Rae looked down at his hand touching hers. He thought he’d gotten her back.
Fool’s hope. She pulled away, knees bumping against the coffee table. ‘If I can handle four years of culinary school, I can handle this.’
‘On your own?’
‘I’ll hire help.’
‘I’m a wee bit busier now it’s tourist season, but you know I’m here, too, aye?’
‘I know,’ she whispered. ‘Thank you, Struan.’

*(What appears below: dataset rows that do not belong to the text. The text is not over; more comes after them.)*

-- ==== Sys2Proof/Machine/Writes.lean ====
section
/-!
DEFINITION. The rows that are register accesses: each is the access of its register with the word it stands for, and the rows
that end a wait for a target.
-/
namespace Sys2Proof.Machine
open RegMap

/-! Accesses (chapters 0, 1, 14, 15, 16). -/

/-- An access to a space outside BAR0 by a master that does not reach it (R412). -/
def State.elsewhere (s : State) (m : Master) (a : Addr) : State := s.on fun d => d.noAnswer m (a.setWidth 32) false

/-- A write to a doorbell page: by the host alone, to a page that answers. -/
def State.bar2Write (s : State) (m : Master) (t : Nat) (a : Addr) (w : Word) : State :=
  if m ≠ .pcie then s.elsewhere m a
  else s.on fun d =>
    if !d.barOpen then d.barClosed
    else if a.toNat % 4 ≠ 0 ∨ 0x1000 ≤ a.toNat then d.discard
    else d.pageWrite t a.toNat w

/-- A write to the owner mailbox. -/
def State.mbWrite (s : State) (m : Master) (a : Addr) (w : Word) : State :=
  if m ≠ .pcie then s.elsewhere m a
  else s.on fun d =>
    if !d.mbOpen ∨ d.pwrState = 4 then d.barClosed
    else if a.toNat % 4 ≠ 0 then d.discard
    else d.mailboxWrite a.toNat w

/-- A write to the interrupt controller. -/
def State.icSpaceWrite (s : State) (m : Master) (a : Addr) (w : Word) : State :=
  match m with
  | .core n =>
    if s.dev.masterFenced m then s.fencedAccess m (icAdr a.toNat) false else s.on fun d => d.icWrite n a.toNat w
  | _ => s.elsewhere m a

/-- R29. -/
def execRegisterWrite (m : Master) (sp : Space) (addr : Addr) (data : Word) (s : State) : Answer :=
  .next (match sp with
    | .bar0 => s.write0 m addr.toNat data
    | .bar2 t => s.bar2Write m t addr data
    | .mailbox => s.mbWrite m addr data
    | .ic => s.icSpaceWrite m addr data)

/-- R6, R388: an access that is no naturally aligned word. While no link is up nothing is discarded. -/
def execMisalignedAccess (_bar : Bar) (read : Bool) (s : State) : Answer :=
  s.nextOn fun d =>
    if d.barOpen then d.discard.discardReply .pcie read else d.closedAccess .pcie read

/-- R34. -/
def execBroadcastWrite (m : Master) (addr : Addr) (data : Word) (s : State) : Answer := .next (s.write0 m addr.toNat data)

/-- R37. -/
def execBroadcastRead (m : Master) (addr : Addr) (s : State) : Answer := .next (s.read0 m addr.toNat)

/-! Clusters (R17, R20). -/

def execCommitRequest (m : Master) (k : Cluster) (s : State) : Answer := .next (s.write0 m (cmtAddr k) 1)

def execClusterReset (m : Master) (k : Cluster) (req : Bool) (s : State) : Answer :=
  .next (s.write0 m (cmtAddr k) (if req then 9 else 8))

/-! Client ports (R45, R51 to R53, R368). -/

def execPortMapWrite (m : Master) (p : Fin 64) (data : Word) (s : State) : Answer := .next (s.write0 m (aPortMap p) data)

def execLaneCtrlWrite (m : Master) (l : Fin 128) (data : Word) (s : State) : Answer := .next (s.write0 m (laneBase l) data)

def execEyeScanStart (m : Master) (site : EyeSite) (data : Word) (s : State) : Answer :=
  .next (s.write0 m (eyeCtrlAddr site) (data ||| 1))

/-! The switch (R73, R78). -/

def execSwapArm (m : Master) (s : State) : Answer := .next (s.write0 m aSwCtrl ((s.dev.reg aSwCtrl &&& 4) ||| 1))

def execPageCopy (m : Master) (s : State) : Answer := .next (s.write0 m aSwCtrl ((s.dev.reg aSwCtrl &&& 4) ||| 2))

/-! Converters and front end (R224, R245, R264, R265). -/

def execCaptureArm (m : Master) (g : Fin 8) (data : Word) (s : State) : Answer :=
  .next (s.write0 m (aCapCtrl g) (data ||| 0x80000000))

def execSdaStuckClear (m : Master) (g : Fin 8) (sda : Sda) (s : State) : Answer :=
  .next (s.write0 m (feBase g + 0xE0) ((s.dev.reg (feBase g + 0xE0) &&& 8) ||| 4) { sda := some sda })

def execHkSnapshotArm (m : Master) (g : Fin 8) (data : Word) (s : State) : Answer :=
  .next (s.write0 m (feBase g + 0x140) (data ||| 0x80000000))

def execHkCalibrate (m : Master) (g : Fin 8) (s : State) : Answer :=
  .next (s.write0 m (feBase g + 0x100) ((s.dev.reg (feBase g + 0x100) &&& 0x1FFF) ||| 0x2000))

/-! Crosshatch (R310, R317, R318). -/

def execXhTxArm (m : Master) (c : Fin 48) (s : State) : Answer := .next (s.write0 m (aTxb c) 2)

def execXhTxCopy (m : Master) (c : Fin 48) (s : State) : Answer := .next (s.write0 m (aTxb c) 4)

def execXhRxCopy (m : Master) (c : Fin 48) (s : State) : Answer := .next (s.write0 m (aRxb c) 4)

/-- Word `i` of the receive bank of carrier `c` (R309). -/
def rxBankAddr (c i : Nat) : Nat := 0x6A4000 + (c / 12) * 0x400000 + (c % 12) * 0x8000 + 4 * i

def execXhBankEntryWrite (m : Master) (c : Fin 48) (i : Fin 4096) (data : Word) (s : State) : Answer :=
  .next (s.write0 m (rxBankAddr c i) data)

def execXhRxhWrite (m : Master) (c : Fin 48) (data : Word) (s : State) : Answer := .next (s.write0 m (xhBase c + 0x24) data)

def execXhRxaLdWrite (m : Master) (c : Fin 48) (s : State) : Answer := .next (s.write0 m (xhBase c + 0x28) 0x80000000)

/-! The timing core and the Registration link (R346, R352, R367, R369). -/

def execTmCvWrite (m : Master) (data : Word) (s : State) : Answer := .next (s.write0 m 0x4020 data)

def execTmSwphWrite (m : Master) (data : Word) (s : State) : Answer := .next (s.write0 m 0x402C data)

def execRlRetrain (m : Master) (j : Fin 3) (s : State) : Answer :=
  .next (s.write0 m (aRlCtrl j) ((s.dev.reg (aRlCtrl j) &&& 1) ||| 2))

def execRlIdleEnter (m : Master) (j : Fin 3) (s : State) : Answer := .next (s.write0 m (aRlCtrl j) 1)

/-! Stylus and console (R424, R437, R438). -/

def execCore3Reset (m : Master) (s : State) : Answer := .next (s.write0 m 0xA000 1)

def execUartDataWrite (m : Master) (data : Word) (s : State) : Answer := .next (s.write0 m 0xC004 data)

def execUartDataRead (m : Master) (s : State) : Answer := .next (s.read0 m 0xC004)

/-! Drypoint and counters (R467, R468, R472, R481, R482, R550). -/

def execDpCtrlWrite (m : Master) (g : Fin 8) (data : Word) (s : State) : Answer := .next (s.write0 m (dpBase g) data)

def execDpBankSwap (m : Master) (g : Fin 8) (s : State) : Answer := .next (s.write0 m (dpBase g + 0xC) 2)

def execDpCaptureArm (m : Master) (g : Fin 8) (data : Word) (s : State) : Answer :=
  .next (s.write0 m (dpBase g + 0x40) (data ||| 0x80000000))

/-- The LO cell of counter `i` of block `b`, live or in its snapshot; 8 is the cycle counter. -/
def loCell (b i : Nat) (snap : Bool) : Nat := pcBase b + (if i = 8 then 0 else 0x10 + 8 * i) + if snap then 0x80 else 0

def execCounterLoRead (m : Master) (b : Fin 66) (i : Fin 9) (snap : Bool) (s : State) : Answer :=
  .next (s.read0 m (loCell b i snap))

def execGlbTimeLoRead (m : Master) (s : State) : Answer := .next (s.read0 m 0x10)

def execPcGlbSnap (m : Master) (s : State) : Answer := .next (s.write0 m 0x8C00 ((s.dev.reg 0x8C00 &&& 1) ||| 2))

def execPcGlbFreeze (m : Master) (s : State) : Answer := .next (s.write0 m 0x8C00 1)

def execPcGlbClear (m : Master) (s : State) : Answer := .next (s.write0 m 0x8C00 ((s.dev.reg 0x8C00 &&& 1) ||| 4))

/-- PC_CTRL of a block. -/
def aPcCtrl (b : Nat) : Nat := pcBase b + 0x70

def execBlockFreeze (m : Master) (b : Fin 66) (on : Bool) (s : State) : Answer :=
  .next (s.write0 m (aPcCtrl b) (Fld.set ⟨0, 1⟩ on.toNat (s.dev.reg (aPcCtrl b))))

def execBlockClear (m : Master) (b : Fin 66) (s : State) : Answer :=
  .next (s.write0 m (aPcCtrl b) (s.dev.reg (aPcCtrl b) ||| 2))

/-! Power (R484, R485, R489, R495, R498). -/

def execReqRun (m : Master) (s : State) : Answer := .next (s.write0 m 0x2000 0)
def execReqIdle (m : Master) (s : State) : Answer := .next (s.write0 m 0x2000 1)
def execReqSleep (m : Master) (s : State) : Answer := .next (s.write0 m 0x2000 2)
def execReqDeep (m : Master) (s : State) : Answer := .next (s.write0 m 0x2000 3)
def execReqOff (m : Master) (s : State) : Answer := .next (s.write0 m 0x2000 4)

/-- A transition completes, and the accesses that waited for a wake are made. -/
def execStateTransitionDone (s : State) : Answer := .next ((s.on Dev.transitionDone).serveWoken true)

def execRegionGate (m : Master) (g : Fin 8) (st : Fin 3) (s : State) : Answer :=
  .next (s.write0 m 0x200C (Fld.set ⟨2 * g, 2⟩ st (s.dev.reg 0x200C)))

/-- A woken region is ready, and the accesses that waited for it are made (R496). -/
def execRegionReady (g : Fin 8) (s : State) : Answer := .next ((s.on fun d => d.regionReady g).serveWoken false)

def execPadRelease (m : Master) (regions : BitVec 8) (dev : Bool) (s : State) : Answer :=
  .next (s.write0 m 0x2018 (BitVec.ofNat 32 (regions.toNat + 256 * dev.toNat)))

/-! Faults, calibration and reset (R510, R521, R524, R529, R539, R541, R543, R547). -/

def execFaultStatusClear (m : Master) (x : Fin 16) (i : Fin 64) (s : State) : Answer :=
  .next (s.write0 m (0x3000 + 8 * x + 4 * (i.val / 32)) (BitVec.ofNat 32 (2 ^ (i.val % 32))))

def execFaultInject (m : Master) (maintenance : Bool) (x : Fin 16) (i : Fin 64) (s : State) : Answer :=
  .next (s.write0 m 0x3384 (BitVec.ofNat 32 (0x80000000 + 64 * x.val + i.val)) { maint := maintenance })

def execHubDatapathReset (m : Master) (s : State) : Answer := .next (s.write0 m 0x20 2)

def execFullCalibration (m : Master) (regions : BitVec 8) (refsOk : Bool) (s : State) : Answer :=
  .next (s.write0 m 0x3800 ((s.dev.reg 0x3800 &&& 0x100) ||| regions.setWidth 32) { refsOk := some refsOk })

def execDeviceResetCommand (m : Master) (s : State) : Answer := .next (s.write0 m 0x20 1)

def execRegionReset (m : Master) (g : Fin 8) (s : State) : Answer := .next (s.write0 m 0x20 (BitVec.ofNat 32 (2 ^ (8 + g.val))))

/-- The reset of a die's window ends, and the accesses that waited for it proceed. -/
def execDieWindowResetEnd (x : Fin 16) (s : State) : Answer :=
  .next (if (s.dev.die x).reset then (s.on fun d => d.onDie x fun q => { q with reset := false }).serveWindow else s)

end Sys2Proof.Machine
end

His chest leapt at the way she said his name, like a gentle current flowing through the stream he was named after.
Whatever was between them was more than just desire.
He’d lusted for people before, but never had their voice plucked through his nerve endings like this.
Never had he worried for them and the smallest of scars on their skin.
‘I should go,’ she decided too quickly, grabbing her bag from the floor.
Disappointment tugged Struan’s posture further into the couch. He needed something. An acknowledgement of what they’d shared the evening in the fields. ‘Since I still have a head on my shoulders, I… er, take it you didn’t tell Martha about us?’
Rae faltered, grip around the strap of her canvas bag tightening. ‘There’s nothing to tell.’
It hurt, that denial. Maybe it had been a mistake, one better off not made again for Martha’s sake, but it had still meant something.
To him, at least.
When Rae turned her back and ambled out of the bookshop with her chin high, he wondered if he’d imagined it all. If this had really been nothing to her: the mud on her wellies, the grass stains on her dress.
But then, hadn’t he already known that?